> **Exercise objective**
From the records below, find each line with the string "idle" and copy it.

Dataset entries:
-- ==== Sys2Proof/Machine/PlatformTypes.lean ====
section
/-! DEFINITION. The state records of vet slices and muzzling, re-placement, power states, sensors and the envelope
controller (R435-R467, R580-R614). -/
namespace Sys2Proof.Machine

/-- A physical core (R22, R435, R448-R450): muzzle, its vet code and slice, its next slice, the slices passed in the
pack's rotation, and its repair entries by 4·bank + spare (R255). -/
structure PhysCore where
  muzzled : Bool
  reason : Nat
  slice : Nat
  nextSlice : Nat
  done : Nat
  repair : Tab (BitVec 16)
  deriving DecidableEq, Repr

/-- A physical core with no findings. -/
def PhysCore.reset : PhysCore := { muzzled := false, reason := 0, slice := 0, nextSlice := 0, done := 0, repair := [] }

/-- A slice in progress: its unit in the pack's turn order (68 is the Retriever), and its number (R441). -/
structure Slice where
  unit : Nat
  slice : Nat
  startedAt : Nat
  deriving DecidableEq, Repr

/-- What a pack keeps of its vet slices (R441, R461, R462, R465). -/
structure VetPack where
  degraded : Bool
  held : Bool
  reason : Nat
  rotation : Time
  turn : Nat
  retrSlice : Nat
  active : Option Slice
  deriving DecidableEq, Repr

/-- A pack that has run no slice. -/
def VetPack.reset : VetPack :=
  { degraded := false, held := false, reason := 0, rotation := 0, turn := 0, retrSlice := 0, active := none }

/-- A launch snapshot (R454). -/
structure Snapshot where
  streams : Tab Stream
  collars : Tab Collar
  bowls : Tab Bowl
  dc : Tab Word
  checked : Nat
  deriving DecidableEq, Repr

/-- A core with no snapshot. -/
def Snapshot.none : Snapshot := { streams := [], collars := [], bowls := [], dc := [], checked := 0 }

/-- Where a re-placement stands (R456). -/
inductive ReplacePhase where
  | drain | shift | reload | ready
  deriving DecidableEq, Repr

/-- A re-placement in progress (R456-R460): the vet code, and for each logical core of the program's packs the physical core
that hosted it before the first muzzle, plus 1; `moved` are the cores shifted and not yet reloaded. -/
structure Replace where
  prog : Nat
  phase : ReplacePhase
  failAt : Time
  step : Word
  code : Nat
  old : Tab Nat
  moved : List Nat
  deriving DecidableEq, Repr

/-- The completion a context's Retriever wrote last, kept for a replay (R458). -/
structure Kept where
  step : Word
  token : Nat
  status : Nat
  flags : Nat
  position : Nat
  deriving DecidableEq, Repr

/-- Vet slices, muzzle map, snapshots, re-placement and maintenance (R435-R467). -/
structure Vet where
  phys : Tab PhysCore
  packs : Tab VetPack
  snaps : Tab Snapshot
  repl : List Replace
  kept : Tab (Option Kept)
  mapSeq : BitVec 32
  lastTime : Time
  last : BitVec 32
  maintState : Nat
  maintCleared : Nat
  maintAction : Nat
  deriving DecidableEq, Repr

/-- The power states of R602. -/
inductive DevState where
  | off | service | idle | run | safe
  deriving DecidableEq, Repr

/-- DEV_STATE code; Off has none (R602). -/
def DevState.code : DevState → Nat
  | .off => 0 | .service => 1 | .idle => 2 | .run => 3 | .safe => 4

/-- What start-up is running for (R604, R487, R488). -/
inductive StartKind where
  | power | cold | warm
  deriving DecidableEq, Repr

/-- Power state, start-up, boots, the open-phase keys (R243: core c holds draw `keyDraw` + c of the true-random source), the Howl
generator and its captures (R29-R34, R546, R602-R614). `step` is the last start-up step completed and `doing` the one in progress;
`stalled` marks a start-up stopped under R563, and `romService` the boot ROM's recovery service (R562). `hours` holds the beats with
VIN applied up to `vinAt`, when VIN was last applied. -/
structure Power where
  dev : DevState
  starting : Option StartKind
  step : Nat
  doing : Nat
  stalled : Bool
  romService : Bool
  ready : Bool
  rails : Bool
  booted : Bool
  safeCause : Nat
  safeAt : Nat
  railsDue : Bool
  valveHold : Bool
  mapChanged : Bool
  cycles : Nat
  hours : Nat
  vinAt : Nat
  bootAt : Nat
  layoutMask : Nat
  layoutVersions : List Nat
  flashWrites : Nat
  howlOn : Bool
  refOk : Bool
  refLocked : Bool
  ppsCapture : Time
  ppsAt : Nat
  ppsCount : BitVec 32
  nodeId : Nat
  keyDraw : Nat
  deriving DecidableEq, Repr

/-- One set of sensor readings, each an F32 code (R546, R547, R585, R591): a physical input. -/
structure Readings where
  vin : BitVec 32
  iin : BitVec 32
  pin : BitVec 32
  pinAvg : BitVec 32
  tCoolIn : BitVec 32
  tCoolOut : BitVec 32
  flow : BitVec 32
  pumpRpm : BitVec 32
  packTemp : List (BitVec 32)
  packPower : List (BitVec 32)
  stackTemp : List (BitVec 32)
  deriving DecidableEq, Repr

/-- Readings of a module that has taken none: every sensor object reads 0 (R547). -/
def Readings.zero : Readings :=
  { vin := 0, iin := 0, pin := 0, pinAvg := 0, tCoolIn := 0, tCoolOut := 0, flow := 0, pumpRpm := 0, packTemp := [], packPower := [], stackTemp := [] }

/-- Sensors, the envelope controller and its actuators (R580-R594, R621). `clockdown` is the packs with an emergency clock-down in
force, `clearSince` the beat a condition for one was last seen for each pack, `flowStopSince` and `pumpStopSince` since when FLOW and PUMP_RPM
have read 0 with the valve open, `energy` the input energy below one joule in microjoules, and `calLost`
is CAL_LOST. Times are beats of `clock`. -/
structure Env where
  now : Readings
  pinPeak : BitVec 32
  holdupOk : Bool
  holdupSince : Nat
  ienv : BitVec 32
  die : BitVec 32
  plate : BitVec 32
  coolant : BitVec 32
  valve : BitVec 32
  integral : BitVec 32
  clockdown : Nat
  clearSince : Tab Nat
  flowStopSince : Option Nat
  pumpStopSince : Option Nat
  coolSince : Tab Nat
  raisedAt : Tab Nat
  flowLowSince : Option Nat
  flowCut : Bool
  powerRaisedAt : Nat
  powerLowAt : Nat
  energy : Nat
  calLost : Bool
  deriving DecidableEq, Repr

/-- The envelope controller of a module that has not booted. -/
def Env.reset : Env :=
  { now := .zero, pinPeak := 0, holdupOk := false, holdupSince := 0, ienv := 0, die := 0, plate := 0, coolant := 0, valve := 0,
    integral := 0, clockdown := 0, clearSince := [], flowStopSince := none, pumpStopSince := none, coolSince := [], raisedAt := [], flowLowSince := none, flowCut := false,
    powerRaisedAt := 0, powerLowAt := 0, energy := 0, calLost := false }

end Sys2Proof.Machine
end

---

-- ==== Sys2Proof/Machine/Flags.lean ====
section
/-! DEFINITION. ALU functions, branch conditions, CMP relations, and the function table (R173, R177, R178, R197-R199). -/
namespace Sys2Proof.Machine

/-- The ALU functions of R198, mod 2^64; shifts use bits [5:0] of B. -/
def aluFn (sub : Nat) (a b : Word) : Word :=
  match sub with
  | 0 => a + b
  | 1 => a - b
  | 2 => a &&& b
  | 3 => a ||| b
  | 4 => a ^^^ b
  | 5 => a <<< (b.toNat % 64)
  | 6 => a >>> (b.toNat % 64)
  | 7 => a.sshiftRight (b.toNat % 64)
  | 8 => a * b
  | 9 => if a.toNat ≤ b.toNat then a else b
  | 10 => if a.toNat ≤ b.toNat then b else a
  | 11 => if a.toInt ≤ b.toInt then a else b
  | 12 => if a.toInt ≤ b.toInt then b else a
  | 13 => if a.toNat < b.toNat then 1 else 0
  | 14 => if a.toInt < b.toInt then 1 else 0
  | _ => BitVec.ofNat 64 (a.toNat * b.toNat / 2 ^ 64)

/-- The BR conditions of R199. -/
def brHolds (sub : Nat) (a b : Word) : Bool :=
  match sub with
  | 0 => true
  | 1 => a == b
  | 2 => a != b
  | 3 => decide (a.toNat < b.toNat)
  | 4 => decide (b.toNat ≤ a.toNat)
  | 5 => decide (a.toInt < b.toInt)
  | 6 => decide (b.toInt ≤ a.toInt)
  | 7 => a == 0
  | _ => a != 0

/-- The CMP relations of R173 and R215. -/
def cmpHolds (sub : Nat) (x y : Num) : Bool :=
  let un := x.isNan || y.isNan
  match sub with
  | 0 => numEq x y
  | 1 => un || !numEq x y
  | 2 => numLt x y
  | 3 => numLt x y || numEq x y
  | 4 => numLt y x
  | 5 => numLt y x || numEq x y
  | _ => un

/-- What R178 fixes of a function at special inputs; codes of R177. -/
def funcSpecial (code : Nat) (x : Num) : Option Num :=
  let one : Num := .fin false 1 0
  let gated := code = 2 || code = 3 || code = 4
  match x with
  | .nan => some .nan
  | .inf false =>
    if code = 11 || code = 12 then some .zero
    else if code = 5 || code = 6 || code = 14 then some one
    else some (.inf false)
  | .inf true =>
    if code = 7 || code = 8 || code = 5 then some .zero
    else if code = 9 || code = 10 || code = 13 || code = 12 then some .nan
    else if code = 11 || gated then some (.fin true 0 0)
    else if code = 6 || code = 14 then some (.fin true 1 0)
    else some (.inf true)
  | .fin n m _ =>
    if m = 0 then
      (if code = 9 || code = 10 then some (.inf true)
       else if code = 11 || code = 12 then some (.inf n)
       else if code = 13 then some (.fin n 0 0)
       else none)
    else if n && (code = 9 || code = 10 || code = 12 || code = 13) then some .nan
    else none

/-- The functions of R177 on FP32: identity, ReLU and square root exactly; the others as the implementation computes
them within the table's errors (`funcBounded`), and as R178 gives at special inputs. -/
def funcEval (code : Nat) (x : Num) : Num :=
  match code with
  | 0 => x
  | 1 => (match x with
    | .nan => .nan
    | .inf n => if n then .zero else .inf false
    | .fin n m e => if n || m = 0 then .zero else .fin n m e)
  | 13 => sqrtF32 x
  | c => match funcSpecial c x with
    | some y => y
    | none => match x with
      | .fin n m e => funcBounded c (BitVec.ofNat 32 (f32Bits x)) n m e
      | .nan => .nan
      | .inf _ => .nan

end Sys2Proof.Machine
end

> **Response area**
  | off | service | idle | run | safe
  | .off => 0 | .service => 1 | .idle => 2 | .run => 3 | .safe => 4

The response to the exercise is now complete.